2. Controlling the Number of Threads

  • Priority order, lowest-precedence first:
  1. Compile-time default (typically # online cores).
  2. Env var: OMP_NUM_THREADS=4 ./app.
  3. Runtime call: omp_set_num_threads(4);.
  4. Per-region clause: #pragma omp parallel num_threads(4).
  • Useful runtime fns (<omp.h>):
Function Returns
omp_get_thread_num() Index of the calling thread within the team (0..N-1)
omp_get_num_threads() Size of the active team
omp_get_max_threads() Upper bound the next parallel region can use
omp_get_num_procs() Number of processors visible to the runtime
omp_in_parallel() true if inside an active parallel region
omp_get_wtime() Wall-clock time in seconds (for timing)
omp_get_wtick() Timer resolution
  • Gotcha: omp_get_num_threads() outside parallel region returns 1, not the team size. For next-region upper bound → omp_get_max_threads().
  • Nested parallelism — disabled by default. Enable via omp_set_max_active_levels(N) (or OMP_MAX_ACTIVE_LEVELS=N). Older omp_set_nested / OMP_NESTED deprecated since OpenMP 5.0. Often oversubscribes — prefer tasks or larger outer parallelism.

3. Parallel Loops

3.1 Syntax

Full form (parallel region + worksharing for):

#pragma omp parallel
{
    #pragma omp for
    for (int i = 0; i < n; ++i) {
        a[i] = b[i] + c[i];
    }
}

Combined form (common):

#pragma omp parallel for
for (int i = 0; i < n; ++i) {
    a[i] = b[i] + c[i];
}
  • Equivalent when parallel region contains exactly one loop.
  • Use separated form when multiple worksharing constructs should share the same team.

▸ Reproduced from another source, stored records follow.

theorem handOver_kept (s : State) (n : Nat) : Kept [.host, .cmds, .fe, .cal, .spec, .acq, .disp, .mon, .tiu, .grove, .mem, .move, .ctl, .flt, .sec, .pwr] s (handOver s n) := by
  unfold handOver
  try dsimp only
  repeat' first
    | with_reducible exact Kept.refl _ _
    | with_reducible refine Kept.ite (fun _ => ?_) (fun _ => ?_)
    | with_reducible refine Kept.foldl' ?_ (fun a x => ?_)
    | with_reducible apply Kept.chain (State.setDma_kept _ _ _) (by decide)
    | with_reducible apply Kept.chain (descEnd_kept _ _ _ _ _) (by decide)
    | with_reducible apply Kept.chain (loadChain_kept _ _ _) (by decide)
    | with_reducible simp (disch := first | decide | (with_unfolding_all constructor <;> first | exact Or.inl (by decide) | exact Or.inr rfl | (constructor <;> first | exact Or.inl (by decide) | exact Or.inr (And.intro rfl rfl)))) only [Kept.upd_fe, Kept.upd_cal, Kept.upd_spec, Kept.upd_acq, Kept.upd_disp, Kept.upd_mon, Kept.upd_tiu, Kept.upd_grove, Kept.upd_mem, Kept.upd_move, Kept.upd_ctl, Kept.upd_flt, Kept.upd_sec, Kept.upd_pwr, Kept.upd_host, Kept.upd_now, Kept.upd_freeNo]
    | split
    | intro _

theorem handFirst_kept (s : State) (n : Nat) : Kept [.host, .cmds, .fe, .cal, .spec, .acq, .disp, .mon, .tiu, .grove, .mem, .move, .ctl, .flt, .sec, .pwr] s (handFirst s n) := by
  unfold handFirst
  try dsimp only
  repeat' first
    | with_reducible exact Kept.refl _ _
    | with_reducible refine Kept.ite (fun _ => ?_) (fun _ => ?_)
    | with_reducible refine Kept.foldl' ?_ (fun a x => ?_)
    | with_reducible apply Kept.chain (dmaWaits_kept _ _) (by decide)
    | with_reducible apply Kept.chain (handOver_kept _ _) (by decide)
    | with_reducible simp (disch := first | decide | (with_unfolding_all constructor <;> first | exact Or.inl (by decide) | exact Or.inr rfl | (constructor <;> first | exact Or.inl (by decide) | exact Or.inr (And.intro rfl rfl)))) only [Kept.upd_fe, Kept.upd_cal, Kept.upd_spec, Kept.upd_acq, Kept.upd_disp, Kept.upd_mon, Kept.upd_tiu, Kept.upd_grove, Kept.upd_mem, Kept.upd_move, Kept.upd_ctl, Kept.upd_flt, Kept.upd_sec, Kept.upd_pwr, Kept.upd_host, Kept.upd_now, Kept.upd_freeNo]
    | split
    | intro _

theorem dmaDisable_kept (s : State) (n : Nat) : Kept [.host, .cmds, .fe, .cal, .spec, .acq, .disp, .mon, .tiu, .grove, .mem, .move, .ctl, .flt, .sec, .pwr] s (dmaDisable s n) := by
  unfold dmaDisable
  try dsimp only
  repeat' first
    | with_reducible exact Kept.refl _ _
    | with_reducible refine Kept.ite (fun _ => ?_) (fun _ => ?_)
    | with_reducible refine Kept.foldl' ?_ (fun a x => ?_)
    | with_reducible apply Kept.chain (State.modDma_kept _ _ _) (by decide)
    | with_reducible apply Kept.chain (descEnd_kept _ _ _ _ _) (by decide)
    | with_reducible simp (disch := first | decide | (with_unfolding_all constructor <;> first | exact Or.inl (by decide) | exact Or.inr rfl | (constructor <;> first | exact Or.inl (by decide) | exact Or.inr (And.intro rfl rfl)))) only [Kept.upd_fe, Kept.upd_cal, Kept.upd_spec, Kept.upd_acq, Kept.upd_disp, Kept.upd_mon, Kept.upd_tiu, Kept.upd_grove, Kept.upd_mem, Kept.upd_move, Kept.upd_ctl, Kept.upd_flt, Kept.upd_sec, Kept.upd_pwr, Kept.upd_host, Kept.upd_now, Kept.upd_freeNo]
    | split
    | intro _

theorem streamDisable_kept (s : State) (n : Nat) : Kept [.host, .fe, .cal, .spec, .acq, .disp, .mon, .tiu, .grove, .mem, .move, .ctl, .flt, .sec, .pwr] s (streamDisable s n) := by
  unfold streamDisable
  try dsimp only
  repeat' first
    | with_reducible exact Kept.refl _ _
    | with_reducible refine Kept.ite (fun _ => ?_) (fun _ => ?_)
    | with_reducible refine Kept.foldl' ?_ (fun a x => ?_)
    | with_reducible apply Kept.chain (State.modDma_kept _ _ _) (by decide)
    | with_reducible apply Kept.chain (State.modReg_kept _ _ _) (by decide)
    | with_reducible apply Kept.chain (gapPost_kept _ _ _) (by decide)
    | with_reducible apply Kept.chain (streamClose_kept _ _ _) (by decide)
    | with_reducible simp (disch := first | decide | (with_unfolding_all constructor <;> first | exact Or.inl (by decide) | exact Or.inr rfl | (constructor <;> first | exact Or.inl (by decide) | exact Or.inr (And.intro rfl rfl)))) only [Kept.upd_fe, Kept.upd_cal, Kept.upd_spec, Kept.upd_acq, Kept.upd_disp, Kept.upd_mon, Kept.upd_tiu, Kept.upd_grove, Kept.upd_mem, Kept.upd_move, Kept.upd_ctl, Kept.upd_flt, Kept.upd_sec, Kept.upd_pwr, Kept.upd_host, Kept.upd_now, Kept.upd_freeNo]
    | split
    | intro _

3.2 Loop-Form Restrictions

  • To worksharing-parallelize a loop → must be canonical form:

  • Loop variable is integer (or random-access iterator since OpenMP 3.0).

  • Trip count computable before loop starts.

  • Comparison: <, <=, >, >=.

  • Increment: ++i, --i, i += k, i -= k, k invariant in loop.

  • No break, goto, return, exception escaping loop body. (continue is fine.)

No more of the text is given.